The PCM ministers to an average congregation of around about 250 people but on a Sunday, we may have about 700 to a thousand people attending from the different churches and the different faith groups that worship at that site. The space offers denominal churches servicing black ethnic minorities; we have Portuguese, Brazilian, Nigerian, Ghanaian and Philippians. It’s a cacophony of cultures that come together at 2 Scrubs Lane. A nursery with a large intake of the national educational grant. Most of our children come under NEG places. We have a supplementary school that is thriving and helping to promote higher education for our children in the borough. We have musical educational classes to help develop talent of children and young people linked to local schools. We have an elders program. As you know Scrubs Lane, College Park, there is a widening sector of elderly people; many times they tell us they are prisoners in their own homes. We offer facilities for elderly people to come out and engage with other elders. We recently set up a new dementia project, which was very helpfully supported by Brent and Age UK.

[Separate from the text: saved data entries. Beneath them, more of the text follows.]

/-- 10_state.md R31: nothing in the core reads the output history: a run with other bytes emitted before it goes the
same way. -/
def Obligations.OutputHistoryIsNeverRead : Prop :=
  ∀ (s t : State) (o : List Byte), step s = .next t → step { s with out := o ++ s.out } = .next { t with out := o ++ t.out }

/-- 10_state.md R24: CSA is the only access to `cs`: a step that executes no CSA (it fetches another word, or goes on with
a waiting IN, log 7) goes the same way whatever `cs` holds. -/
def Obligations.StatusRegisterIsReadOnlyByCsa : Prop :=
  ∀ (s t : State) (c : Word), (s.phase = .ready → ∀ w a, s.mem.read s.pc = some w → decode w ≠ .csa a) → step s = .next t →
    step { s with cs := c } = .next { t with cs := c }
end

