-- ==== Sys2Proof/Tests/Slice0.lean ====
section
/-! SUPPORT. Tests. Expected results are taken from spec/95_test_vectors.md (V and S numbers) and from the encodings of
spec/30_encoding.md R83, R89; the witnesses show that the hypotheses of the statements can be met, each clause at a
boundary value. -/

namespace Sys2Proof.Tests

open Sys2Proof.Machine

/-- The state of a core that fetches at `pc`, with `len` words of memory of which `cells` are the nonzero ones. -/
def at_ (len pc : Nat) (cells : List (Nat × Word)) (acc : Word) : State :=
  { State.reset with pc := pc, acc := acc, mem := { len := len, cells := cells } }

/-- The same core with a tape: buffer, cursor, requests made, and the line source. -/
def withTape (s : State) (buf : List Byte) (head req : Nat) (answers : List LineAnswer) (rest : Option LineAnswer) : State :=
  { s with buf := buf, head := head, req := req, lines := { answers := answers, rest := rest } }

/-- What `f` gives on the next state of a step, where there is one. -/
def afterStep {α : Type} (s : State) (f : State → α) : Option α :=
  match step s with
  | .next t => some (f t)
  | .fault _ => none
  | .refused _ => none

/-! ## Well-formedness -/

/-- R85: HLT.NZ with address 0 is refused, with address 1 it is not. -/
theorem test_wf_hltNz : Instr.wf (.hltNz 0x000#12) = false ∧ Instr.wf (.hltNz 0x001#12) = true := by decide

/-- R26: MEM_LEN = 4097 is refused, MEM_LEN = 4096 is not. -/
theorem test_wf_params :
    Config.Params.wf { Config.defaults with image := List.replicate 4097 0#16 } = false ∧
    Config.Params.wf Config.defaults = true := by
  simp only [Config.Params.wf, Config.defaults, List.length_replicate]
  decide

/-- Memory that lists a zero word, an address twice or out of order, or an address outside MEM_LEN is not canonical. -/
theorem test_wf_memory :
    ¬ Memory.wf { len := 4, cells := [(1, 0#16)] } ∧ ¬ Memory.wf { len := 4, cells := [(1, 5#16), (1, 6#16)] } ∧
    ¬ Memory.wf { len := 4, cells := [(2, 5#16), (1, 6#16)] } ∧ ¬ Memory.wf { len := 4, cells := [(4, 5#16)] } ∧
    Memory.wf { len := 4, cells := [(0, 5#16), (3, 6#16)] } := by decide

/-! ## Decoding: each row's word, bit by bit -/

/-- R85: operation 0. -/
theorem test_decode_cycle :
    decode 0b0000000000000000#16 = .hlt ∧ decode 0b0000000000000001#16 = .hltNz 0x001#12 ∧
    decode 0b0000100000000000#16 = .hltNz 0x800#12 ∧ decode 0b1111111111111111#16 = .nop 0xFFF#12 := by decide

/-- R83: the ALU family. -/
theorem test_decode_alu :
    decode 0b0001000000001011#16 = .add 0x00B#12 ∧ decode 0b0010100000000001#16 = .xor 0x801#12 ∧
    decode 0b0011000000010101#16 = .and 0x015#12 ∧ decode 0b0100000000010110#16 = .or 0x016#12 ∧
    decode 0b0101101010111100#16 = .not 0xABC#12 ∧ decode 0b1101000000000000#16 = .ral 0x000#12 := by decide

/-- R83: data movement. -/
theorem test_decode_data :
    decode 0b0110000000001100#16 = .lda 0x00C#12 ∧ decode 0b0111111111110010#16 = .sta 0xFF2#12 ∧
    decode 0b1110000000000000#16 = .csa 0x000#12 := by decide

/-- R83: control transfer. -/
theorem test_decode_control :
    decode 0b1000000100000000#16 = .srj 0x100#12 ∧ decode 0b1001000000010000#16 = .jma 0x010#12 ∧
    decode 0b1010000000000000#16 = .jmp 0x000#12 := by decide

/-- R83: input and output. -/
theorem test_decode_io :
    decode 0b1011000000000000#16 = .inp 0x000#12 ∧ decode 0b1100000000000000#16 = .out 0x000#12 := by decide

/-- R89: the words of the source's bootloader. -/
theorem test_encode_bootloader :
    encode (.lda 0x00C#12) = 0x600C#16 ∧ encode (.add 0x00B#12) = 0x100B#16 ∧ encode (.jma 0x00A#12) = 0x900A#16 ∧
    encode (.sta 0x007#12) = 0x7007#16 ∧ encode (.out 0#12) = 0xC000#16 ∧ encode (.jmp 0#12) = 0xA000#16 ∧
    encode .hlt = 0x0000#16 := by decide

theorem test_decodeTableWord : decodeTableWord 16 0x700C = some (.sta 0x00C#12) := by decide

theorem test_withFetchWord :
    afterStep (State.reset.withFetchWord 16 0x8100) (fun t => (t.ir, t.acc, t.pc)) = some (0x8100#16, 0x0001#16, 0x100) := by
  decide

/-! ## The step, HLT, HLT.NZ, NOP -/

/-- V1. -/
theorem test_hlt :
    afterStep (at_ 16 0x00A [] 0x1234#16) (fun t => (t.ir, t.pc, t.acc, t.run)) =
      some (0x0000#16, 0x00B, 0x1234#16, .halted) := by decide

/-- V4: no fault for the address; the next step's fetch faults. -/
theorem test_hltNz :
    afterStep (at_ 1 0 [(0, 0x0FFF#16)] 0x4444#16) (fun t => (t.pc, t.run, afterStep t (fun u => u.run))) =
      some (1, .running, some (.faulted (.memRange .fetch 1))) := by decide

/-- V6. -/
theorem test_nop :
    afterStep (at_ 8 7 [(7, 0xFFFF#16)] 0#16) (fun t => (t.ir, t.pc, t.run)) = some (0xFFFF#16, 8, .running) := by decide

/-- V7: a fetch out of range leaves `ir`, `pc`, `acc`. -/
theorem test_fetch_fault :
    afterStep { at_ 3 3 [] 0x0041#16 with ir := 0xA003#16 } (fun t => (t.ir, t.pc, t.acc, t.run)) =
      some (0xA003#16, 3, 0x0041#16, .faulted (.memRange .fetch 3)) := by decide

/-- V9: `pc` does not wrap from 4095 to 0. -/
theorem test_pc_no_wrap :
    afterStep (at_ 4096 0xFFF [(0xFFF, 0xF000#16)] 0#16) (fun t => (t.pc, afterStep t (fun u => u.run))) =
      some (0x1000, some (.faulted (.memRange .fetch 0x1000))) := by decide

The church says that currently, much effort has been put into maintaining mutual support and care during the COVID pandemic and its aftermath, including the provision through its food bank of sustenance for some 500 persons every week. This is the harsh reality of daily life in this low-income neighbourhood, something that the church struggles with on behalf of the community. It is now widely recognised that deprived and BAME communities have been disproportionally affected by the pandemic. COVID interruptions to the nursery, which provides the financial basis for the church, have caused financial pressures and rental arrears: as a commercial undertaking this ought to qualify for protection under the current national COVID measures for commercial rental properties

In correspondence with Wembley Matters contributor Philip Grant, Cllr Matt Kelcher said:

I can confirm that I fully support the local church and want them to stay. Fundamentally, this is a legal dispute between the two parties (tenant and landlord) but I do think there are things we can all do to put pressure on the developer.

 

I have discussed this with the senior team at OPDC, and am also working with my colleagues on the H and F side (this is one of those strange buildings which has entrances which open onto both boroughs).

 

The owners of the building did have planning permission for a co living space which would re-provide a space for the church and a nursery when developed. However, they never started work on this and the permission has expired. Therefore, in my view the status quo should remain in place and the church and nursery should continue to operate until a new permission for development is given.

 

OPDC has also made it clear that any application brought forward by the developer of the site would need to include re-provision for a church and nursery to be successful. Brent has also designated the nursery as a community asset to back this up.

 

Therefore, I do think the two local bodies are doing what they can to put moral pressure on the developer, but also show them that they wouldn’t be able to develop the site and extract any extra profit from it unless they come to an accommodation with the community. But with no other planning application being submitted there isn’t anything they can directly do right now to block the eviction in my understanding (happy to hear ideas to the contrary).